Beginners and advanced runners alike want to find out how to run without getting tired. The answer lies in a combination of training practices and downtime techniques you can deploy to boost your endurance.
When you’re just starting out, it can feel like you’ll never be able to reach your goal without stopping for a walk break. You’re wondering when you’ll get over the hump and start enjoying your runs.
Likewise more advanced runners aiming for longer distances like half marathons and full marathons can get frustrated when they get tired during those longer runs.
Each new level has its own barriers and breakthrough points. The key is to find that sweet spot through techniques to help blast through the challenges.
In this post, we’re going to detail the factors that affect your ability to run without getting tired, including:
– Training techniques to run longer without getting tired
– Practical tips for running without tiring yourself out
– Downtime techniques you should use to maximise your running endurance (including diet, fuelling, and rest).
Interested in how to not get tired when running?Let’s jump in!

Why Do I Get Tired When I Run?
There are a few factors to consider when looking at your exhaustion level while running and how to improve it, namely:
- Your endurance capacity. In other words, how long your body can keep running before it gets tired. There are a few components to your endurance capacity, including lactate threshold, aerobic capacity, mitochondria levels, and musculoskeletal endurance. Each component is a separate part of your physiology, but contributes to your ability to keep running without stopping.
- The type of running workout you’re performing. There’s a big difference between getting tired on a slow, easy run than getting tired on an intense hill sprint session. The intensity of the workout affects how quickly we fatigue.
- Your condition during the run – whether you’re tired, stressed, distracted, overfed, hungry…all of these factors play a huge role in how well you perform, and how quickly you get tired. Anyone who has felt some overwhelm in their life then tried to go for a run and simply not had the willpower knows what I’m talking about. It’s also important to be fuelled adequately for the workout you have planned.

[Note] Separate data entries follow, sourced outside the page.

/-! ## Reading a whole state -/

/-- Two states with the same fields are the same state. -/
theorem state_ext {s t : State}
    (h : s.resetLine = t.resetLine ∧ s.holdLine = t.holdLine ∧ s.part = t.part ∧ s.tagTable = t.tagTable ∧
      s.refusals = t.refusals ∧ s.slots = t.slots ∧ s.arrival = t.arrival ∧ s.queues = t.queues ∧ s.lines = t.lines ∧
      s.entries = t.entries ∧ s.balances = t.balances ∧ s.refillCount = t.refillCount ∧
      s.periodInForce = t.periodInForce ∧ s.urgent = t.urgent ∧ s.pointer = t.pointer ∧ s.tags = t.tags ∧
      s.fences = t.fences ∧ s.fenceOrder = t.fenceOrder ∧ s.faults = t.faults ∧ s.overflow = t.overflow ∧
      s.readout = t.readout ∧ s.responses = t.responses ∧ s.staged = t.staged ∧ s.active = t.active ∧
      s.epoch = t.epoch ∧ s.shortFrame = t.shortFrame ∧ s.timeBase = t.timeBase ∧ s.causes = t.causes ∧
      s.counters = t.counters ∧ s.answer = t.answer ∧ s.issued = t.issued ∧ s.taken = t.taken ∧ s.mgmt = t.mgmt ∧
      s.pending = t.pending) : s = t := by
  cases s
  cases t
  simpa only [State.mk.injEq] using h

/-! ## The end of an event where something is held, and where a fault record was handed -/

/-- While something is held the empty conditions change nothing (R164, R170). -/
theorem judgeEmpty_held {s : State} (h : ¬ NothingHeld s) : judgeEmpty s = s := by
  have hc : ¬ emptyConditions s = true := fun he => h (nothingHeld_iff.2 he)
  unfold judgeEmpty
  split
  · exact if_neg hc
  · exact if_neg hc
  · rfl
  · rfl

/-- What a part state follows from is the state the event began in by a few fields only. -/
theorem PartFollows.congr {s s' t : State} {balances : Vector Int 6} (h : PartFollows s' t balances)
    (part : s'.part = s.part) (pointer : s'.pointer = s.pointer) (drained : s'.causes.drained = s.causes.drained)
    (restarted : s'.causes.restarted = s.causes.restarted) (active : s'.active = s.active) :
    PartFollows s t balances := by
  unfold PartFollows at h ⊢
  rw [part, pointer, drained, restarted, active] at h
  exact h

/-- The part state after an event that raised no cause the empty conditions raise. -/
theorem conclude_partFollows_of_causes {s u : State} (part : u.part = s.part) (pointer : u.pointer = s.pointer)
    (drained : u.causes.drained = s.causes.drained) (restarted : u.causes.restarted = s.causes.restarted)
    (active : u.active = s.active) : PartFollows s (conclude s u) u.balances :=
  PartFollows.congr (judgeEmpty_partFollows (s := publish s u) (u := publish s u) rfl rfl rfl rfl) part pointer drained
    restarted active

Each of these can affect how to not get tired when running. Now I’m going to share exercises and pieces of advice for addressing each of these, and explain exactly how to run longer without getting tired.

11 Ways To Improve Your Ability To Run Without Getting Tired
To prevent getting winded and running out of steam too fast, you should know the major contributing factors that make you a stronger runner.
The Starting Point: Your Wellbeing
It’s often the last thing runners consider, but almost everything in your life can affect your running performance in one way or another.
Tip #1: Ensure You’re Well-Rested
Sleep deprivation is a major problem in modern society – and it’s affect on your running performance might explain why you get tired so quickly.
Studies have shown that there are several consequences to running while sleep-deprived, including:
- rate of perceived exertion increases (a workout feels harder than when you’re well-rested).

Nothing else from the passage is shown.